Other then the fact that the industry is worth billions of dollars, GE plants arose because genetic modification through conventional plant breeding takes years of selection due to lack of control over how the gene is expressed, combined traits after crossing, high levels of recombination, and an undesirable genetic load. The production of transgenic plants are faster and whether agreed upon by the majority or not, the advent of GE technology in crops, has changed the agriculture landscape forever.

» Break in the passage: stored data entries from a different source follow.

-- ==== Sys2Proof/Certificates/Slice0/Obligations.lean ====
section
/-! DEFINITION. The statements for the provers. A frame is written `(t with the fields the command writes set back to
those of s) = s`: every other field of t is that of s, the streams, the configuration and the host's side among
them. -/

open Sys2Proof Sys2Proof.Machine

/-! ### Encodings -/

/-- A few words written out from 30_encoding.md R121 to R123 and R140. That a word of 8 bits is a command, one of 16 bits
a tree token and one of 1 bit TREE.INTERNAL is the model's own reading of the opcode table's widths (DESIGN CHOICE,
log entry 14). -/
def Obligations.OpcodeTableWordsDecode : Prop :=
  decodeTableWord 4 0b0000 = some .nop ∧ decodeTableWord 4 0b0010 = some .build ∧
  decodeTableWord 8 0b1001 = some .rdtree ∧ decodeTableWord 8 0b1100 = some .compress ∧
  decodeTableWord 8 0b1111 = some .reset ∧
  decodeTableWord 1 0b0 = some .treeInternal ∧
  decodeTableWord 10 0b1100000000 = some (.treeLeaf 256#9) ∧
  decodeTableWord 16 0b1001000001 = some (.treeLeaf 65#9) ∧
  decodeTableWord 32 0xFACE8201 = some (.marker 0xFACE8201#32)

/-- Every instruction, with every operand at every value its field holds, decodes from its encoding. -/
def Obligations.DecodeInvertsEncode : Prop :=
  ∀ (i : Instr) (rest : List Bool), decode i.format (encode i ++ rest) = .ok (i, rest)

/-- What decodes is the encoding of what it decodes to, so no two encodings of a format name one instruction. -/
def Obligations.EncodeInvertsDecode : Prop :=
  ∀ (f : Format) (bs rest : List Bool) (i : Instr),
    decode f bs = .ok (i, rest) → i.format = f ∧ encode i ++ rest = bs

/-- 30_encoding.md R141: every code is assigned, and bits above bit 3 of a written value are ignored. -/
def Obligations.EveryCommandCodeIsAssigned : Prop :=
  (∀ bs : List Bool, 4 ≤ bs.length → ∃ i, i.format = .cmd4 ∧ decode .cmd4 bs = .ok (i, bs.drop 4)) ∧
  (∀ v : Nat, decodeCmd v = decodeCmd (v % 16)) ∧
  (∀ i : Instr, i.format = .cmd4 → ∃ v, v < 16 ∧ decodeCmd v = i)

/-! ### The step -/

/-- A write to CMD runs the command it encodes (10_state.md R31). -/
def Obligations.StepRunsCommandWritten : Prop :=
  ∀ (s : State) (v : Nat) (rest : List HostAction),
    s.seqr = .idle → s.pending = .write 0#12 v :: rest →
    step s = exec (decodeCmd v) { s with pending := rest }

/-- Inside RDTREE and RDMAGIC a step runs the token or marker that the source's next bits decode to, the source moved
past it. That one step is one token is the model's own choice (log entry 3). -/
def Obligations.StepRunsDecodedToken : Prop :=
  ∀ (s : State) (i : Instr) (rest : List Bool),
    s.pending.head? ≠ some .hwReset →
    (s.seqr = .inTree → decode .wireToken s.src.rest = .ok (i, rest) →
      step s = exec i { s with src := s.src.advance (encode i).length }) ∧
    (s.seqr = .inMarker → decode .wireHeader s.src.rest = .ok (i, rest) →
      step s = exec i { s with src := s.src.advance 32 })

/-- The host's other actions, each a step of the idle block: attaching streams, a read, a write to HIST, and a write to an
address that is neither CMD's nor HIST's, which is ignored; without an action nothing changes; the hardware reset
input acts inside a command too (20_memory.md R89, 10_state.md R58, R59, 70_reset_and_hazards.md R340). The model's
own: that the host's actions are a queue in State (log entry 2), that an empty queue changes nothing (log entry 24),
that a written value wider than WBITS bits is cut to its low WBITS bits (log entry 16). -/
def Obligations.StepTakesHostActions : Prop :=
  ∀ (s : State) (rest : List HostAction),
    (s.seqr = .idle → s.pending = [] → step s = .next s) ∧
    (∀ bits, s.seqr = .idle → s.pending = .attachSrc bits :: rest →
      step s = .next { s with pending := rest, src := { bits := bits, pos := 0 } }) ∧
    (s.seqr = .idle → s.pending = .attachSnk :: rest →
      step s = .next { s with pending := rest, snk := { bits := [], closed := false } }) ∧
    (∀ (x : Sym) (v : Nat), s.seqr = .idle → s.pending = .write (BitVec.ofNat 12 (0x100 + x.val)) v :: rest →
      step s = .next { s with pending := rest, hist := s.hist.set x.val (v % 2 ^ s.cfg.wbits) }) ∧
    (∀ (addr : BitVec 12) (v : Nat), s.seqr = .idle → s.pending = .write addr v :: rest → addr ≠ 0#12 →
      addr.toNat < 0x100 ∨ 0x200 < addr.toNat → step s = .next { s with pending := rest }) ∧
    (∀ addr : BitVec 12, s.seqr = .idle → s.pending = .read addr :: rest →
      step s = .next (hostRead addr { s with pending := rest })) ∧
    (s.pending = .hwReset :: rest →
      step s = .next { State.reset with src := s.src, snk := s.snk, cfg := s.cfg, pending := rest,
                                        hostData := s.hostData, free := s.free })
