/-- The configuration and the host's side are those of s (10_state.md R30, R60). -/
def SameHost (s t : State) : Prop := t.cfg = s.cfg ∧ t.pending = s.pending ∧ t.hostData = s.hostData

variable {i : Instr}

theorem written_tree (hi : i ∉ [Instr.build, .rdtree, .reset, .compress, .decompress]) :
    SameTree s (written i s t) := by
  cases i with
  | build | rdtree | reset | compress | decompress => simp at hi
  | _ => exact ⟨rfl, rfl, rfl, rfl, rfl⟩

theorem written_cur (hi : i ∉ [Instr.build, .rdtree, .reset, .decode, .compress, .decompress]) :
    (written i s t).cur = s.cur := by
  cases i with
  | build | rdtree | reset | decode | compress | decompress => simp at hi
  | _ => rfl

theorem written_cv (hi : i ∉ [Instr.gencode, .build, .rdtree, .reset, .compress, .decompress]) :
    (written i s t).cv = s.cv := by
  cases i with
  | gencode | build | rdtree | reset | compress | decompress => simp at hi
  | _ => rfl

theorem written_code (hi : i ∉ [Instr.gencode, .reset, .compress]) : (written i s t).code = s.code := by
  cases i with
  | gencode | reset | compress => simp at hi
  | _ => rfl

theorem written_hist (hi : i ∉ [Instr.hist, .reset, .compress]) : (written i s t).hist = s.hist := by
  cases i with
  | hist | reset | compress => simp at hi
  | _ => rfl

theorem written_host : SameHost s (written i s t) := by
  cases i <;> exact ⟨rfl, rfl, rfl⟩

theorem SameHost.trans {u : State} (h : SameHost s u) (h' : SameHost u t) : SameHost s t := by
  obtain ⟨hc, hp, hh⟩ := h
  obtain ⟨hc', hp', hh'⟩ := h'
  exact ⟨hc'.trans hc, hp'.trans hp, hh'.trans hh⟩

theorem bodyOf_host (h : bodyOf i s = .next t) : SameHost s t := by
  refine bodyOf_keeps (P := SameHost s) (fun _ _ hs => hs) (fun j u v hj h hu => hu.trans ?_) h ⟨rfl, rfl, rfl⟩
  rw [bodyOf_prim_writes hj h]
  exact written_host

theorem decompressSteps_write_no_code_hist :
    ∀ j ∈ decompressSteps, j ∉ [Instr.gencode, .reset, .compress] ∧ j ∉ [Instr.hist, .reset, .compress] := by decide

theorem runDecompress_code_hist (h : runDecompress s = .next t) : t.code = s.code ∧ t.hist = s.hist := by
  rw [runDecompress_eq] at h
  refine runSteps_map_keeps (P := fun u => u.code = s.code ∧ u.hist = s.hist) (fun _ _ hs => hs)
    (fun j hj u v h hu => ?_) h ⟨rfl, rfl⟩
  rw [bodyOf_prim_writes (decompressSteps_primitive j hj) h]
  obtain ⟨hcode, hhist⟩ := decompressSteps_write_no_code_hist j hj
  exact ⟨(written_code hcode).trans hu.1, (written_hist hhist).trans hu.2⟩

theorem bodyOf_writes (h : bodyOf i s = .next t) : t = written i s t := by
  obtain ⟨hc, hp, hh⟩ := bodyOf_host h
  cases i with
  | compress => rw [written, ← hc, ← hp, ← hh]
  | decompress =>
    obtain ⟨hcode, hhist⟩ := runDecompress_code_hist h
    rw [written, ← hc, ← hp, ← hh, ← hcode, ← hhist]
  | _ => exact bodyOf_prim_writes (by simp [Primitive]) h

theorem exec_writes (hi : i.format = .cmd4) (h : exec i s = .next t) : t = written i s t := by
  obtain ⟨-, rfl | h⟩ := exec_accepts hi h
  · cases i <;> rfl
  · exact bodyOf_writes h

/-- Settles O58: a command leaves t as `written` has it, and `written` takes from t only what the command is named for. -/
theorem onlyTheNamedCommandsWrite : Obligations.OnlyTheNamedCommandsWrite := by
  intro i s t hi h
  rw [exec_writes hi h]
  exact ⟨written_tree, written_cur, written_cv, written_code, written_hist, written_host⟩

end Sys2Proof.Machine
end

section
/-! PROOFS. How a command ends: in an error, or with the error registers, the sequencer and the hidden working state as it
found them (10_state.md R33, R34, R49 to R51; 60_exceptions.md R300, R318). -/

namespace Sys2Proof.Machine

variable {s t : State} {i : Instr}

/-- An error has just been raised. -/
def Raised (t : State) : Prop := ∃ e info u, t = raise e info u

/-- The error registers of t are those of s. -/
def SameErrors (s t : State) : Prop := t.err = s.err ∧ t.errcode = s.errcode ∧ t.errinfo = s.errinfo

/-- The hidden working state is empty but for `MSTEP`, as between the sub-commands of a composite. -/
def Cleared (m : Nat) (s : State) : Prop := s.hidden = { Hidden.empty with mstep := m }

/-- A body that succeeds: an idle block is idle again and no working state is left. -/
structure EndsWell (s t : State) : Prop where
  errors : SameErrors s t
  idle : s.seqr = .idle → t.seqr = .idle
  cleared : ∀ {m}, Cleared m s → Cleared m t

theorem EndsWell.of_eq (he : SameErrors s t) (hq : t.seqr = s.seqr) (hh : t.hidden = s.hidden) : EndsWell s t where
  errors := he
  idle h := hq.trans h
  cleared h := hh.trans h

theorem checkMarker_ends (w : BitVec 32) (s : State) : Raised (checkMarker w s) ∨ EndsWell s (checkMarker w s) := by
  obtain ⟨-, h⟩ | ⟨-, h⟩ := checkMarker_cases w s <;> rw [h]
  · exact .inr ⟨⟨rfl, rfl, rfl⟩, fun _ => rfl, id⟩
  · exact .inl ⟨_, _, _, rfl⟩

theorem runGencode_ends (h : runGencode s = .next t) : Raised t ∨ EndsWell s t := by
  obtain ⟨-, rfl⟩ | ⟨-, r, hr, rfl⟩ := runGencode_cases h
  · exact .inl ⟨_, _, _, rfl⟩
  · refine .inr ⟨⟨rfl, rfl, rfl⟩, id, fun hc => ?_⟩
    simp only [Cleared] at hc ⊢
    rw [genLoop_stk _ _ _ hr, hc]
    rfl

theorem runWrtree_ends (h : runWrtree s = .next t) : Raised t ∨ EndsWell s t := by
  obtain ⟨-, rfl⟩ | ⟨-, r, hr, rfl⟩ := runWrtree_cases h
  · exact .inl ⟨_, _, _, rfl⟩
  · refine .inr ⟨⟨rfl, rfl, rfl⟩, id, fun hc => ?_⟩
    simp only [Cleared] at hc ⊢
    rw [serLoop_stk _ _ _ hr, hc]
    rfl

theorem runBuild_ends (h : runBuild s = .next t) : Raised t ∨ EndsWell s t := by
  obtain ⟨e, info, rfl⟩ | ⟨m, r, g, hpq, -, -, rfl⟩ := runBuild_forest h
  · exact .inl ⟨_, _, _, rfl⟩
  · refine .inr ⟨⟨rfl, rfl, rfl⟩, id, fun hc => ?_⟩
    simp only [Cleared, builtState] at hc ⊢
    rw [hpq, hc]
    rfl

theorem runRdtree_ends (h : runRdtree s = .next t) : Raised t ∨ EndsWell s t := by
  obtain ⟨e, info, src, rfl⟩ | ⟨tr, more, -, -, rfl⟩ := runRdtree_cases h
  · exact .inl ⟨_, _, _, rfl⟩
  · refine .inr ⟨⟨rfl, rfl, rfl⟩, fun _ => rfl, fun hc => ?_⟩
    simp only [Cleared, rebuiltState] at hc ⊢
    rw [hc]

/-- CLRERR, RESET and the composites end in their own way. -/
abbrev Plain (i : Instr) : Prop := i ∉ [Instr.clrerr, .reset, .compress, .decompress]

Concerns about GE technology arise all over the planet, to the point where exported U.S. seeds have been burned just to prove a point. But is all of this hatred deserved? Whether a staunch environmentalist or not, understanding the science behind GE is paramount to intelligently discussing the issue. Value-laden debates without understanding are a waste of time, and all people are guilty of this. So after immersing myself in the literature my conclusion is this: GE crops, on a molecular level, are really no different than regular crops and transgenic technology is more or less an accelerated form of conventional breeding and hybridization. Unfortunately, this is only one side of the story, and the situation must be analyzed through a more holistic lense before legislation can take place. Like all human systems, the problem with legislative regulation in the U.S. is corruption. This stems from the fact that many positions on regulatory agencies are filled by previous or current employees of the exact companies that are being regulated!
These companies use devices to “soften” the ecological impact such as antibiotic/herbicide-marker free transgenic plants, chloroplast transformation technology, or terminator technology. The cynic would say that antibiotic/herbicide marker free plants are missing the issue and simply placate regulatory agencies, that chloroplast technology makes sense but may not be 100% effective, or that terminator technology is simply a means for the seed company to stop seed saving in an effort to protect their own patent interests. The advocate for this technology is the farmer who actually has to deal with weed pressure, low yields and a family of five, the employee of the GE company who needs a job, or the ignorant consumer who has no idea about anything and will purchase whatever is cheapest at the grocery story.
Overall, it is clear that the issue is still up for debate, and even though there are dozens of GE plant varieties with excellent traits that improve agrisystems and human health, there have only been a few traits approved for use. These traits such as herbicide resistance and antibiotic exudates where pushed through the regulatory process while improved varieties of rice, cassava, or animal forage still linger in the balance. This is the clear indicator that GE technology is “all about the Benjamins”. If the companies in favor of transgenic plants actually cared about global food insecurity, they would have pushed these varieties through legislation, instead of Roundup Ready® or Liberty Link® technology, which account for billions of dollars in revenue annually. From a strictly molecular level, GE is not different; however, from an ecosystem or socioeconomic view it is, and the implications of this technology as well as the patenting of life should continue to be heavily regulated and scrutinized.